If a line below contains the string "Bool", copy it out.
• • • • • • •
/-- LIM_STATE[s] [10:5]. Bit i: port k + 8i on this slot's light -/
def Reg.LIM_STATE.FED (s : Nat) : Field := ⟨0x90000 + 0x4 * s, 5, 6, .ro, 0x0⟩

/-- LIM_STATE[s] [11:11]. 1: R232 check passed -/
def Reg.LIM_STATE.AUTH (s : Nat) : Field := ⟨0x90000 + 0x4 * s, 11, 1, .ro, 0x0⟩

/-- LIM_SW [3:0]. Present LM_SW_SEL -/
def Reg.LIM_SW.SEL : Field := ⟨0x90040, 0, 4, .ro, 0x0⟩

/-- LIM_SW [11:4]. Bit g: switch faulted for group g (R237) -/
def Reg.LIM_SW.FAULT : Field := ⟨0x90040, 4, 8, .ro, 0x0⟩

/-- LIM_LIFE[s] [31:0]. HOURS of R233 -/
def Reg.LIM_LIFE.HOURS (s : Nat) : Field := ⟨0x90100 + 0x8 * s, 0, 32, .ro, 0x0⟩

/-- LIM_LIFE[s] [63:32]. EQ_HOURS of R233 -/
def Reg.LIM_LIFE.EQ_HOURS (s : Nat) : Field := ⟨0x90100 + 0x8 * s, 32, 32, .ro, 0x0⟩

/-- LIM_FADE[s] [7:0]. Drive current as a percentage of I_MAX -/
def Reg.LIM_FADE.DRIVE_PCT (s : Nat) : Field := ⟨0x90200 + 0x4 * s, 0, 8, .ro, 0x0⟩

/-- LIM_FADE[s] [15:8]. Largest line shortfall below BOL_PWR, 0.01 dB units; saturates at 0xFF -/
def Reg.LIM_FADE.WORST_DB (s : Nat) : Field := ⟨0x90200 + 0x4 * s, 8, 8, .ro, 0x0⟩

/-- LIM_FADE[s] [31:16]. Predicted hours to −2.0 dB (R234); 0xFFFF infinite or not FADING -/
def Reg.LIM_FADE.PREDICT_H (s : Nat) : Field := ⟨0x90200 + 0x4 * s, 16, 16, .ro, 0xffff⟩

/-- LIM_SERIAL[s] [63:0]. SERIAL of the cartridge in slot s; 0 when EMPTY -/
def Reg.LIM_SERIAL.SERIAL (s : Nat) : Field := ⟨0x90300 + 0x8 * s, 0, 64, .ro, 0x0⟩

/-- LIM_EVENTS [7:0]. Switch-overs of R238 since reset; saturates at 0xFF -/
def Reg.LIM_EVENTS.SWITCHOVERS : Field := ⟨0x90400, 0, 8, .ro, 0x0⟩

/-- LIM_EVENTS [15:8]. Losses handled by R241; saturates at 0xFF -/
def Reg.LIM_EVENTS.SUDDEN : Field := ⟨0x90400, 8, 8, .ro, 0x0⟩

/-- LIM_EVENTS [23:16]. Port moves of R239 and R240; saturates at 0xFF -/
def Reg.LIM_EVENTS.MOVES : Field := ⟨0x90400, 16, 8, .ro, 0x0⟩

/-- LIM_EVENTS [31:24]. Cartridges that failed R232; saturates at 0xFF -/
def Reg.LIM_EVENTS.REJECTED : Field := ⟨0x90400, 24, 8, .ro, 0x0⟩

/-- FAB_SELF [15:0]. Flat ID of this device (R244); changed by import (R264) -/
def Reg.FAB_SELF.FLAT_ID : Field := ⟨0xa0000, 0, 16, .rwl, 0xffff⟩

/-- FAB_SELF [16:16]. 1: the flat ID was exported (R263) -/
def Reg.FAB_SELF.EXPORTED : Field := ⟨0xa0000, 16, 1, .ro, 0x0⟩

/-- FAB_COORD [4:0]. Torus X of this device -/
def Reg.FAB_COORD.X : Field := ⟨0xa0004, 0, 5, .rwl, 0x0⟩

/-- FAB_COORD [9:5]. Torus Y -/
def Reg.FAB_COORD.Y : Field := ⟨0xa0004, 5, 5, .rwl, 0x0⟩

/-- FAB_COORD [14:10]. Torus Z -/
def Reg.FAB_COORD.Z : Field := ⟨0xa0004, 10, 5, .rwl, 0x0⟩

/-- FAB_TORUS_DIM [5:0]. Hall size in X; 0 acts as 1, above 32 as 32 -/
def Reg.FAB_TORUS_DIM.DX : Field := ⟨0xa0008, 0, 6, .rwl, 0x1⟩

/-- FAB_TORUS_DIM [11:6]. Hall size in Y, same rule -/
def Reg.FAB_TORUS_DIM.DY : Field := ⟨0xa0008, 6, 6, .rwl, 0x1⟩

/-- FAB_TORUS_DIM [17:12]. Hall size in Z, same rule -/
def Reg.FAB_TORUS_DIM.DZ : Field := ⟨0xa0008, 12, 6, .rwl, 0x1⟩

/-- FAB_BLOCK_BASE [4:0]. Block base in X (R249) -/
def Reg.FAB_BLOCK_BASE.X : Field := ⟨0xa000c, 0, 5, .rwl, 0x0⟩

/-- FAB_BLOCK_BASE [9:5]. Block base in Y -/
def Reg.FAB_BLOCK_BASE.Y : Field := ⟨0xa000c, 5, 5, .rwl, 0x0⟩

/-- FAB_BLOCK_BASE [14:10]. Block base in Z -/
def Reg.FAB_BLOCK_BASE.Z : Field := ⟨0xa000c, 10, 5, .rwl, 0x0⟩

/-- FAB_BLOCK_SIZE [5:0]. Block size in X, 1–32 -/
def Reg.FAB_BLOCK_SIZE.SX : Field := ⟨0xa0010, 0, 6, .rwl, 0x1⟩

/-- FAB_BLOCK_SIZE [11:6]. Block size in Y -/
def Reg.FAB_BLOCK_SIZE.SY : Field := ⟨0xa0010, 6, 6, .rwl, 0x1⟩

/-- FAB_BLOCK_SIZE [17:12]. Block size in Z -/
def Reg.FAB_BLOCK_SIZE.SZ : Field := ⟨0xa0010, 12, 6, .rwl, 0x1⟩

/-- FAB_CFG [7:0]. Initial HOPS (R255); values below 96 act as 96 -/
def Reg.FAB_CFG.HOP_LIMIT : Field := ⟨0xa0014, 0, 8, .rwl, 0x60⟩

/-- FAB_CFG [15:8]. Longest wait for a tree port (R252) in ms; 0 acts as 1 -/
def Reg.FAB_CFG.TREE_WAIT_MS : Field := ⟨0xa0014, 8, 8, .rwl, 0xa⟩

/-- FAB_STATUS [0:0]. 1: job block invalid at lock (R249) -/
def Reg.FAB_STATUS.BLOCK_ERR : Field := ⟨0xa0018, 0, 1, .ro, 0x0⟩

/-- FAB_STATUS [6:1]. Bit d: torus direction d has no port in service -/
def Reg.FAB_STATUS.DIR_NONE : Field := ⟨0xa0018, 1, 6, .ro, 0x0⟩

/-- FAB_STATUS [7:7]. 1: no tree port in service -/
def Reg.FAB_STATUS.TREE_NONE : Field := ⟨0xa0018, 7, 1, .ro, 0x0⟩

/-- FAB_STATUS [8:8]. 1: the self entry was mended at lock or import (R247) -/
def Reg.FAB_STATUS.SELF_ERR : Field := ⟨0xa0018, 8, 1, .ro, 0x0⟩
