/-- A port calibration of a port can start: it carries, and its siblings stand in for it (R220). -/
def Dev.canCal (d : Dev) (p : Nat) : Bool := d.carries p && !(d.port p).withdrawn && d.siblingsUp p

/-- A port is withdrawn from routing for calibration or a feed move: lane calibrations are abandoned, packets not started
go to its siblings, where ordered ones wait until it is drained (R258), and the peer is told to train as well. -/
def Dev.withdraw (d : Dev) (p : Nat) : Dev :=
  let d := ((d.setFld (Reg.OPT_LANE_STATE.RX_CAL p) 0x1F).modPort p (fun x => { x with withdrawn := true })).timeCheck
  (d.slotsChanged p).sendCtl p 7 [0] |>.emptyQueue p

/-- A port calibration starts; a move to its other feed that the port awaits is made in it (R243). -/
def Dev.startPortCal (d : Dev) (p : Nat) : Dev :=
  (d.modPort p (fun x => { x with moveDue := d.stp.gapActs.contains (.feedMove p) })).withdraw p

/-- Work of calibration requests on ports that can start now. -/
def Dev.pumpPortCals (d : Dev) : Dev :=
  d.opt.calJobs.foldl (fun d j => j.left.foldl (fun d e =>
    let p := e.1
    let move := fun (d : Dev) (b : Bool) => ({ d with opt := { d.opt with calJobs := d.opt.calJobs.map (fun i =>
      if i.desc = j.desc then { i with left := i.left.erase e, busy := if b then i.busy ++ [e] else i.busy } else i) } } : Dev)
    if d.portSt p = 1 then move d true
    else if d.portSt p = 5 then (if d.on (Reg.OPT_PORT_STATUS.ENG_LINK p) then move d false else (move d true).tryAgain p)
    else if d.portSt p = 0 then move d false
    else if (d.port p).withdrawn then move d true
    else if d.canCal p then (move d true).startPortCal p
    else d) d) d |>.closeOptCals

/-! ### Power steps (R218) -/

/-- A power step is announced to the engines, with a predicted ΔT that the spec gives no formula for: a free value.
DESIGN CHOICE (log entry 5). -/
def Dev.announce (d : Dev) : Dev :=
  let r := sext 16 d.free
  ({ d.draw with opt := { d.opt with rise := r } } : Dev).emit (.announce r)

/-- The feed-forward offset of a ring's heater: −ΔT times its fused shift coefficient; ring r of port p, receive rings
first (R218). -/
def Dev.heaterOffset (d : Dev) (p r : Nat) : Int := -d.opt.rise * Config.ringShift (36 * p + r)

end Sys2Proof.Machine
end

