/-- The bank that stands for a bank of a column: the spare bank of its slice once that has taken its place (R158). -/
def Dev.bankIn (d : Dev) (col layer bank : Nat) : Nat :=
  let bk := bankKey col layer bank
  if Tab.get 0 d.vlt.slices (bk / 32) = bank + 1 && !d.vlt.copies.any (fun e => e.2 = bk) then bankKey col layer 16 else bk

/-- The bank and row of a vault offset of a logical core. -/
def Dev.bankOf (d : Dev) (c x : Nat) : Nat × Nat := (d.bankIn (d.column c) (vLayer x) (vBank x), vRow x)

/-! ### Rows, banks, pipes (R149, R157 to R159) -/

/-- The vaults changed. -/
def Dev.modVlt (d : Dev) (f : Vlt → Vlt) : Dev := { d with vlt := f d.vlt }

/-- A migration for a pipe or a bank: at the next step gap in RUNNING, at once otherwise (R149, R159).
DESIGN CHOICE and DEDUCED (log entry 23). -/
def Dev.askAtGap (d : Dev) (c : Nat) (cause : MigCause) : Dev :=
  if d.st = .running then d.deferGap (.migration c (if cause = .pipe then 1 else 2)) else (d.askMigration c cause none).failRuns

/-- A bank must be spared: its slice's spare bank takes a copy of it, or that kind of spare is used up and the vault's core
migrates; a spare column (core 0xFF) has none that could (R158, R159). -/
def Dev.spareBank (d : Dev) (c bk : Nat) : Dev :=
  if d.vlt.copies.any (fun e => e.2 = bk) then d
  else if Tab.get 0 d.vlt.slices (bk / 32) != 0 then
    (if coreOk c then (d.setReason 1).askAtGap c .bank else d.setReason 1)
  else d.modVlt (fun v => { v with copies := v.copies ++ [(c, bk)], slices := Tab.set 0 v.slices (bk / 32) (bk % 32 + 1) })

/-- The lowest spare row of a bank that is not in use. -/
def Dev.freeRow (d : Dev) (bk : Nat) : Option Nat := (List.range 32).find? (fun i => !bit (Tab.get 0 d.vlt.rowsUsed bk) i)

/-- A row is spared, anew when it stands on a spare row already: an unused spare row of its bank takes it, its repair is fused
in the background, and its corrected errors count from zero; with none left the bank is spared (R157, R158). -/
def Dev.spareRow (d : Dev) (c bk row : Nat) : Dev :=
  match d.freeRow bk with
  | some i =>
    (d.modVlt (fun v => { v with
      rowsUsed := Tab.set 0 v.rowsUsed bk (setBit (Tab.get 0 v.rowsUsed bk) i true)
      rowCe := Tab.set 0 v.rowCe (8192 * bk + row) 0
      unfused := v.unfused.filter (fun e => !(e.1 = bk && e.2.1 = row)) ++ [(bk, row, i)] })).bumpSat Reg.VLT_SPARES_USED.ROWS 1
  | none => d.spareBank c bk

/-- A row has had an uncorrectable read: it is spared, and at four distinct rows so is the bank (R157, R158). -/
def Dev.ueRow (d : Dev) (c bk row : Nat) : Dev :=
  let d := d.spareRow c bk row
  let l := Tab.get [] d.vlt.ueRows bk
  let l := if l.contains row then l else row :: l
  let d := d.modVlt (fun v => { v with ueRows := Tab.set [] v.ueRows bk l })
  if 4 ≤ l.length then d.spareBank c bk else d

/-- Failed transfers of pipes, in order: counted, retrained at once after eight in a row, at the next gap when those of the
last second exceed the rate of VLT_CFG (R149). DESIGN CHOICE and DEDUCED (log entry 22). -/
def Dev.pipeFail (d : Dev) (c p : Nat) : Dev :=
  let key := 32 * d.column c + p
  let n := Tab.get 0 d.vlt.fails key + 1
  let w := d.clk :: (Tab.get [] d.vlt.secFails key).filter (fun t => d.clk - t < sec 1)
  let d := d.modVlt (fun v => { v with
    fails := Tab.set 0 v.fails key n
    secFails := Tab.set [] v.secFails key w })
  if 8 ≤ n then d.modVlt (fun v => { v with retrain := if v.retrain.contains (c, p) then v.retrain else v.retrain ++ [(c, p)] })
  else if d.fld Reg.VLT_CFG.PIPE_RATE < w.length then d.deferGap (.pipeRetrain c p)
  else d

/-- A pipe has served a transfer. -/
def Dev.pipeGood (d : Dev) (c p : Nat) : Dev :=
  d.modVlt (fun v => { v with fails := Tab.set 0 v.fails (32 * d.column c + p) 0 })

/-- The attempts of a transfer: those that failed, and the pipe that served it unless all four did. Every retry counts, the
last of four failed attempts has none (R148). -/
def Dev.attempts (d : Dev) (c : Nat) (failed : List Nat) (pipe : Nat) : Dev :=
  let d := (failed.foldl (fun d p => d.pipeFail c p) d).bump Reg.VLT_CRC_RETRY.COUNT (min failed.length 3)
  if 4 ≤ failed.length then d else d.pipeGood c pipe

/-- The transfers of an access over the pipes. -/
def Dev.pipeTraffic (d : Dev) (c : Nat) (e : VaultErr) : Dev := d.attempts c e.failed e.pipe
• • • • • • •
# RESPONSE:
def Dev.canCal (d : Dev) (p : Nat) : Bool := d.carries p && !(d.port p).withdrawn && d.siblingsUp p
    let move := fun (d : Dev) (b : Bool) => ({ d with opt := { d.opt with calJobs := d.opt.calJobs.map (fun i =>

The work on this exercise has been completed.